Last of all, each 3x3 grid needs to be checked. Unsurprisingly, this check is pretty similar to the row and column checks, but with a little more math to get the right numbers in the right places. In fact, it uses the same math we looked at earlier when we were considering a one-dimensional array:

def check_grid(board, grid_num):
    grid = []
    start_row = (grid_num // 3) * 3
    start_col = (grid_num % 3) * 3
    for i in range(3):
        for j in range(3):
            grid.append(board[start_row + i][start_col + j])

    seen = []
    for num in grid:
        if num != 0:
            if num in seen:
                return False
            seen.append(num)
    return True

This would be a pretty good interview answer, but there are three exercises to consider from here:

1. Combine these three functions into a single function that checks the whole board.

2. Earlier in the chapter I talked about the “set” data structure in Python. Remember that a Python set is a collection of unique elements. Rewrite the loop that checks for repeated numbers using a Python set. Break it down into two tasks — first see what happens when you try to add repeated numbers to a set and then use a set data structure to check for duplicates in a row. Does this change the time complexity of the function?

3. Can you write a function that actually solves the Sudoku board? That’s a degree of difference harder than simply considering a valid board, but just think about it for now. I will be returning to this problem later in the book.

AI Exercise¶

As I explained earlier, games are great for coming up with algorithmic problems because they have known rules and a finite number of outcomes. AI assistants are good with specific solutions, but they’re not always so good with the broader picture. Modelling a game using ChatGPT, Claude, or Github Copilot will give you a pretty good sense of the ways human programmers can leverage AI to solve problems.
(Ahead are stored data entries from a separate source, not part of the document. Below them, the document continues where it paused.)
/-! Encoding and decoding. -/

/-- Words written out from the encoding tables of spec/05 decode to the instructions that they stand for. -/
def Obligations.WordsDecode : Prop :=
  decode false [0x00, 0x00] = .ok (.early (.movH ⟨0, 0, false⟩), 2)
  -- iadd.i32 g1, g1, g2 in the H form: b = 2, a = 1, hop 1
  ∧ decode false [0x44, 0x10] = .ok (.early (.iaddH ⟨2, 1, false⟩), 2)
  -- W form, wop 0x01, s2 = g3, s1 = g2, d = g1, no predicate
  ∧ decode false [0xF1, 0x40, 0x20, 0x0C] = .ok (.early (.iaddW ⟨3, 2, 1, 7, 0⟩), 4)
  -- exit: wop 0x52, its fields zero registers
  ∧ decode false [0x71, 0xA9, 0xAE, 0xEB] = .ok (.early (.exitW ⟨58, 58, 58, 7, 0⟩), 4)
  -- iadd.i32 g1, g2, g3 in the D form: dop 0x01, type .i32
  ∧ decode false [0x73, 0x01, 0x01, 0x02, 0x0C, 0x00, 0x0F, 0x40] = .ok (.early (.iaddD ⟨0x100, 0, 0xF0, 0, 3, 0, 2, 1, false, 7, 0⟩), 8)
  -- cue 11
  ∧ decode false [0xFD, 0x40, 0x20, 0x0C] = .error .cue

/-- R105: the length stands in bits [1:0] of the halfword at the PC, and every value is assigned: 16 bits for the H form, 32 for the W and
WI forms, 64 for the D, DP, DI and DM forms. The bytes from the PC on are the bits [7:0], [15:8] and so on of what is decoded: each
halfword little-endian, the first in bits [15:0]. -/
def Obligations.LengthFromTheFirstHalfword : Prop :=
  (∀ sl (b : Byte) r,
    let n := match (b.extractLsb' 0 2).toNat with | 0 => 2 | 1 => 4 | 2 => 2 | _ => 8
    (n ≤ (b :: r).length → decode sl (b :: r) = (decodeRaw sl (split n (ofBytes ((b :: r).take n)))).map fun d => (d, n))
    ∧ ((b :: r).length < n → decode sl (b :: r) = .error .fetch))
  ∧ (∀ (l : List Byte) i, i < l.length → ofBytes l / 2 ^ (8 * i) % 256 = (l.getD i 0).toNat)
  ∧ ∀ v, (∃ op f, split 2 v = .h op f)
    ∧ ((∃ op f, split 4 v = .w op f) ∨ (∃ op f, split 4 v = .wimm op f) ∨ ∃ op f, split 4 v = .wi op f)
    ∧ ((∃ op f, split 8 v = .d op f) ∨ (∃ op f, split 8 v = .dp op f) ∨ (∃ op f, split 8 v = .di op f) ∨ ∃ op f, split 8 v = .dm op f)

/-- R107: the conditions are checked in their order: cue 11 before the opcode, the opcode before the fields, and only an instruction
that breaks no condition is delivered. -/
def Obligations.DecodeChecksInOrder : Prop :=
  ∀ (sl : Bool) (r : Raw),
    (r.cue = 3 → decodeRaw sl r = .error .cue)
    ∧ (r.cue ≠ 3 → r.decoded = none → decodeRaw sl r = .error .opcode)
    ∧ (∀ d, r.cue ≠ 3 → r.decoded = some d → d.allowed sl = false → decodeRaw sl r = .error .opcode)
    ∧ (∀ d, decodeRaw sl r = .ok d → r.cue ≠ 3 ∧ r.decoded = some d ∧ d.check sl = none ∧ d.allowed sl = true)

/-- Decoding an encoded instruction gives it back: every instruction of the table that breaks no condition of R107, with every operand
that its form admits, whatever bytes follow it; in an issue slot but for the three instructions that exist in the access slice alone
(R201), and in an access slice for the instructions of its subset (R232). -/
def Obligations.EncodeDecode : Prop :=
  ∀ (sl : Bool) (i : Instr) (rest : List Byte), i.raw.isSome = true → i.allowed sl = true → i.check sl = none →
    hasOpcode i = true → ∃ d, decode sl (encode i ++ rest) = .ok (d, i.length) ∧ d.instr = i

/-! A step. -/

/-- A step runs the instruction that it decodes. An issue of a slot at the head of the agenda, after its wait: the slot is busy until its
last instruction has left it, then it fetches at its warp's PC, and the state after the issue is exec of what the decoder delivers, with
the time of the issue noted where the instruction did not stay in the slot (log entry 1); or, while the remote target of a transaction of
the warp has not answered a packet, the slot waits (log entry 73). What the device wrote in the step then takes effect, and switch-outs go
on (log entry 16). -/
def Obligations.StepRunsTheDecodedInstruction : Prop :=
  ∀ (s : State) (k : Nat) (upset : List Nat) (wait : Nat) (r : List Agendum) (f : Front) (d : Decoded) (n : Nat),
    s.agenda = ⟨wait, .issue k upset⟩ :: r →
    (({ s with agenda := r } : State).pass wait).pkg.powered = true →
    (({ s with agenda := r } : State).pass wait).root.recovery = false →
    ((({ s with agenda := r } : State).pass wait).row (rowOf (k / 4))).clkUntil = 0 →
    let s1 := (({ s with agenda := r } : State).pass wait).beginIssue k upset
    s1.front = some f → s1.fetched f = .ok d n →
    (s1.answerWait f = none →
      step s = settleStep (match exec d.instr s1, (s1.slotLanes k).head? with
        | .next s2, some x => .next (if (s2.slot k).wait = 0 then s2.noteIssue (k / 4) x.2.2 else s2)
        | o, _ => o))
    ∧ (∀ reason, s1.answerWait f = some reason → step s = settleStep (.next (s1.slotWait k reason)))

/-- A step of another agent at the head of the agenda is exec of its row, after its wait, where the package has power and its boot has not
failed; a boot needs neither, and after a failed boot a recovery load, a write to its window and a loss of power run too (log entry 135). Then what
the device wrote takes effect, and switch-outs go on (log entry 16). -/
def Obligations.StepRunsTheEvent : Prop :=
  ∀ (s : State) (i : Instr) (wait : Nat) (r : List Agendum),
    s.agenda = ⟨wait, .event i⟩ :: r →
    let s1 := ({ s with agenda := r } : State).pass wait
    (∃ found, i = .boot found) ∨ s1.pkg.powered = true ∧ (s1.root.recovery = false ∨ Instr.inRecovery i = true) →
    step s = settleStep (exec i { s1 with upset := [] })
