@[simp] theorem setThread_now (s : State) (k : Nat) (v : Thread) : (s.setThread k v).now = s.now := rfl
@[simp] theorem setThread_agenda (s : State) (k : Nat) (v : Thread) : (s.setThread k v).agenda = s.agenda := rfl
@[simp] theorem setThread_turn (s : State) (k : Nat) (v : Thread) : (s.setThread k v).turn = s.turn := rfl
@[simp] theorem setThread_cur (s : State) (k : Nat) (v : Thread) : (s.setThread k v).cur = s.cur := rfl
@[simp] theorem setThread_upset (s : State) (k : Nat) (v : Thread) : (s.setThread k v).upset = s.upset := rfl
@[simp] theorem setThread_free (s : State) (k : Nat) (v : Thread) : (s.setThread k v).free = s.free := rfl
@[simp] theorem setThread_seq (s : State) (k : Nat) (v : Thread) : (s.setThread k v).seq = s.seq := rfl
@[simp] theorem setThread_sent (s : State) (k : Nat) (v : Thread) : (s.setThread k v).sent = s.sent := rfl
@[simp] theorem setThread_threads (s : State) (k : Nat) (v : Thread) : (s.setThread k v).threads = put s.threads k v := rfl
@[simp] theorem setThread_slots (s : State) (k : Nat) (v : Thread) : (s.setThread k v).slots = s.slots := rfl
@[simp] theorem setThread_groups (s : State) (k : Nat) (v : Thread) : (s.setThread k v).groups = s.groups := rfl
@[simp] theorem setThread_ensembles (s : State) (k : Nat) (v : Thread) : (s.setThread k v).ensembles = s.ensembles := rfl
@[simp] theorem setThread_acts (s : State) (k : Nat) (v : Thread) : (s.setThread k v).acts = s.acts := rfl
@[simp] theorem setThread_ctxs (s : State) (k : Nat) (v : Thread) : (s.setThread k v).ctxs = s.ctxs := rfl
@[simp] theorem setThread_boards (s : State) (k : Nat) (v : Thread) : (s.setThread k v).boards = s.boards := rfl
@[simp] theorem setThread_clusters (s : State) (k : Nat) (v : Thread) : (s.setThread k v).clusters = s.clusters := rfl
@[simp] theorem setThread_engines (s : State) (k : Nat) (v : Thread) : (s.setThread k v).engines = s.engines := rfl
@[simp] theorem setThread_rows (s : State) (k : Nat) (v : Thread) : (s.setThread k v).rows = s.rows := rfl
@[simp] theorem setThread_ops (s : State) (k : Nat) (v : Thread) : (s.setThread k v).ops = s.ops := rfl
@[simp] theorem setThread_views (s : State) (k : Nat) (v : Thread) : (s.setThread k v).views = s.views := rfl
@[simp] theorem setThread_egs (s : State) (k : Nat) (v : Thread) : (s.setThread k v).egs = s.egs := rfl
@[simp] theorem setThread_mem (s : State) (k : Nat) (v : Thread) : (s.setThread k v).mem = s.mem := rfl
@[simp] theorem setThread_marks (s : State) (k : Nat) (v : Thread) : (s.setThread k v).marks = s.marks := rfl
@[simp] theorem setThread_owners (s : State) (k : Nat) (v : Thread) : (s.setThread k v).owners = s.owners := rfl
@[simp] theorem setThread_zeroPend (s : State) (k : Nat) (v : Thread) : (s.setThread k v).zeroPend = s.zeroPend := rfl
@[simp] theorem setThread_wrote (s : State) (k : Nat) (v : Thread) : (s.setThread k v).wrote = s.wrote := rfl
@[simp] theorem setThread_woken (s : State) (k : Nat) (v : Thread) : (s.setThread k v).woken = s.woken := rfl
@[simp] theorem setThread_port (s : State) (k : Nat) (v : Thread) : (s.setThread k v).port = s.port := rfl
@[simp] theorem setThread_pkg (s : State) (k : Nat) (v : Thread) : (s.setThread k v).pkg = s.pkg := rfl
@[simp] theorem setThread_root (s : State) (k : Nat) (v : Thread) : (s.setThread k v).root = s.root := rfl

@[simp] theorem setGroup_now (s : State) (k : Nat) (v : Group) : (s.setGroup k v).now = s.now := rfl
@[simp] theorem setGroup_agenda (s : State) (k : Nat) (v : Group) : (s.setGroup k v).agenda = s.agenda := rfl
@[simp] theorem setGroup_turn (s : State) (k : Nat) (v : Group) : (s.setGroup k v).turn = s.turn := rfl
@[simp] theorem setGroup_cur (s : State) (k : Nat) (v : Group) : (s.setGroup k v).cur = s.cur := rfl
@[simp] theorem setGroup_upset (s : State) (k : Nat) (v : Group) : (s.setGroup k v).upset = s.upset := rfl
@[simp] theorem setGroup_free (s : State) (k : Nat) (v : Group) : (s.setGroup k v).free = s.free := rfl
@[simp] theorem setGroup_seq (s : State) (k : Nat) (v : Group) : (s.setGroup k v).seq = s.seq := rfl
@[simp] theorem setGroup_sent (s : State) (k : Nat) (v : Group) : (s.setGroup k v).sent = s.sent := rfl
@[simp] theorem setGroup_threads (s : State) (k : Nat) (v : Group) : (s.setGroup k v).threads = s.threads := rfl
@[simp] theorem setGroup_slots (s : State) (k : Nat) (v : Group) : (s.setGroup k v).slots = s.slots := rfl
@[simp] theorem setGroup_groups (s : State) (k : Nat) (v : Group) : (s.setGroup k v).groups = put s.groups k v := rfl
@[simp] theorem setGroup_ensembles (s : State) (k : Nat) (v : Group) : (s.setGroup k v).ensembles = s.ensembles := rfl
@[simp] theorem setGroup_acts (s : State) (k : Nat) (v : Group) : (s.setGroup k v).acts = s.acts := rfl
@[simp] theorem setGroup_ctxs (s : State) (k : Nat) (v : Group) : (s.setGroup k v).ctxs = s.ctxs := rfl
@[simp] theorem setGroup_boards (s : State) (k : Nat) (v : Group) : (s.setGroup k v).boards = s.boards := rfl
@[simp] theorem setGroup_clusters (s : State) (k : Nat) (v : Group) : (s.setGroup k v).clusters = s.clusters := rfl
@[simp] theorem setGroup_engines (s : State) (k : Nat) (v : Group) : (s.setGroup k v).engines = s.engines := rfl
@[simp] theorem setGroup_rows (s : State) (k : Nat) (v : Group) : (s.setGroup k v).rows = s.rows := rfl
@[simp] theorem setGroup_ops (s : State) (k : Nat) (v : Group) : (s.setGroup k v).ops = s.ops := rfl
@[simp] theorem setGroup_views (s : State) (k : Nat) (v : Group) : (s.setGroup k v).views = s.views := rfl
@[simp] theorem setGroup_egs (s : State) (k : Nat) (v : Group) : (s.setGroup k v).egs = s.egs := rfl
@[simp] theorem setGroup_mem (s : State) (k : Nat) (v : Group) : (s.setGroup k v).mem = s.mem := rfl
@[simp] theorem setGroup_marks (s : State) (k : Nat) (v : Group) : (s.setGroup k v).marks = s.marks := rfl
@[simp] theorem setGroup_owners (s : State) (k : Nat) (v : Group) : (s.setGroup k v).owners = s.owners := rfl
@[simp] theorem setGroup_zeroPend (s : State) (k : Nat) (v : Group) : (s.setGroup k v).zeroPend = s.zeroPend := rfl
@[simp] theorem setGroup_wrote (s : State) (k : Nat) (v : Group) : (s.setGroup k v).wrote = s.wrote := rfl
@[simp] theorem setGroup_woken (s : State) (k : Nat) (v : Group) : (s.setGroup k v).woken = s.woken := rfl
@[simp] theorem setGroup_port (s : State) (k : Nat) (v : Group) : (s.setGroup k v).port = s.port := rfl
@[simp] theorem setGroup_pkg (s : State) (k : Nat) (v : Group) : (s.setGroup k v).pkg = s.pkg := rfl
@[simp] theorem setGroup_root (s : State) (k : Nat) (v : Group) : (s.setGroup k v).root = s.root := rfl
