-- ==== Sys2Proof/Tests/Slice0.lean ====
section
/-! SUPPORT. Tests: words of the encoding tables, ill-formed terms that each check refuses, and for every statement a state that meets its hypotheses. -/

open Sys2Proof Sys2Proof.Machine Sys2Proof.Safety

set_option maxRecDepth 16000

namespace Sys2Proof.Tests

/-! Small states. -/

/-- A roaming thread Issuing at 0x10000 with g1 = 5, g2 = 3, g4:g5 = 0x20000. -/
def thread : Thread :=
  { Thread.new 0 0 none 0 0 0x10000 0 with
    cue := .issuing
    regs := [(1, Cell.ofTw (.data 5)), (2, Cell.ofTw (.data 3)), (4, Cell.ofTw (.data 0x20000)), (5, Cell.ofTw (.data 0))] }

/-- Context 0 enabled, slot 0 of cluster 0 holding one thread, its code and a page of data translated. -/
def state (t : Thread) : State :=
  { State.reset with
    threads := [(0, t)]
    slots := [(0, { Slot.init with lanes := [some 0], pc := t.pc })]
    ctxs := [(0, { Ctx.init with ctl := 0x8000000000000000 })]
    rows := [(0, { Row.init with tlb := [⟨0, 0x10000, false, 0x10000, 2, false, false, 2 ^ 16, none⟩, ⟨0, 0x20000, false, 0x20000, 1, true, false, 2 ^ 16, none⟩] })] }

/-- A group at base slot 0 of cluster 0, with an access slice, queues and scratchpad. -/
def group : Group :=
  { ctx := 0, act := 0, gid := 0, index := 0, ens := 0, cluster := 0, base := 0, size := 1, row0 := 0, scr := 4096, mirror := 0, swz := 0
    nacc := 256, nfifo := 4, qbind := 0xF, asl := true, memb := false, k := List.replicate 16 Tw.zero, kPrev := none, q := [], fifos := []
    acc := [], pad := [], bars := [], mq := [], mxDog := 0
    slice := some { pc := 0x10000, running := true, wait := 0, since := 0, streams := [], walks := [] }
    lastIssue := 0, enabled := true, exited := 0 }

def anchored (t : Thread) (g : Group) : State := { state { t with group := some 0 } with groups := [(0, g)] }

/-- The access slice of the group about to issue. -/
def sliced (g : Group) : State :=
  { anchored thread g with
    cur := .slice 0
    threads := (List.range 32).map fun l => (laneKey 0 l, { thread with group := some 0, tid := BitVec.ofNat 32 l }) }

theorem roomless {s : State} {w : Warp} {srcs : List Src} {d : Dst} (h : d.push w.slice = none) : HasRoom s w srcs d := by
  intro q wide h'
  rw [h] at h'
  cases h'

theorem walked {s : State} {w : Warp} {m : MemDo}
    (h : ((s.memAsks w m).all fun a => match a.aim with | .miss _ => false | .ats _ => false | _ => true) = true) :
    ∀ a ∈ s.memAsks w m, a.lane.acts = true → (∀ va, a.aim ≠ .miss va) ∧ (∀ va, a.aim ≠ .ats va) := by
  intro a ha _
  have := List.all_eq_true.1 h a ha
  constructor <;> (intro va e; simp [e] at this)

/-! Lane instructions. -/

def addH : HForm := ⟨2, 1, false⟩

theorem witness_LaneInstructionsComplete : ∃ i L s w, s.warp L.head = some w ∧ Starts s w L.srcs L.dst ∧ HasRoom s w L.srcs L.dst
    ∧ laneRule i = some L := by
  refine ⟨.iaddH addH, _, state thread, _, rfl, ?_, roomless rfl, rfl⟩
  unfold Starts; decide

def dform (mod : BitVec 10) (d s1 s2 s3 : Byte) : DForm := ⟨mod, 0, s3, 0, s2, 0, s1, d, false, 7, 0⟩

theorem witness_LaneInstructionsComplete_fp64 : ∃ i L s w k, s.warp L.head = some w ∧ Starts s w L.srcs L.dst ∧ HasRoom s w L.srcs L.dst
    ∧ laneRule64 i = some L ∧ s.cur = .slot k ∧ ((s.laneDone w L.head L.srcs L.dst L.checked L.results).slot k).wait = 0 := by
  refine ⟨.daddD (dform 0 6 4 4 0xF0), _, state thread, _, 0, rfl, ?_, roomless rfl, rfl, rfl, ?_⟩
  · unfold Starts; decide
  · decide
Pick a game you’re familiar with that hasn’t been mentioned in this chapter and use a programming assistant to create a playable version of it in Python. Work through the considerations of not only the gameplay, but also how to represent the elements of the game. This might require the use of a Python graphics library, like Pygame, or some clever ASCII art that represents the game board. You can also try to create a game with a computer opponent, a game that can be played over a network, or a game that can be played on a web page. Make sure your AI is knowledgeable about any libraries you use, which you can usually find out by just asking it questions like “Do you know about Pygame?” or “Are you familiar with the Python socket library?” You can also ask it for suggestions for better ways to do things, and maybe you’ll gain some knowledge of a library you’ve never used before along the way. The most important part: have fun!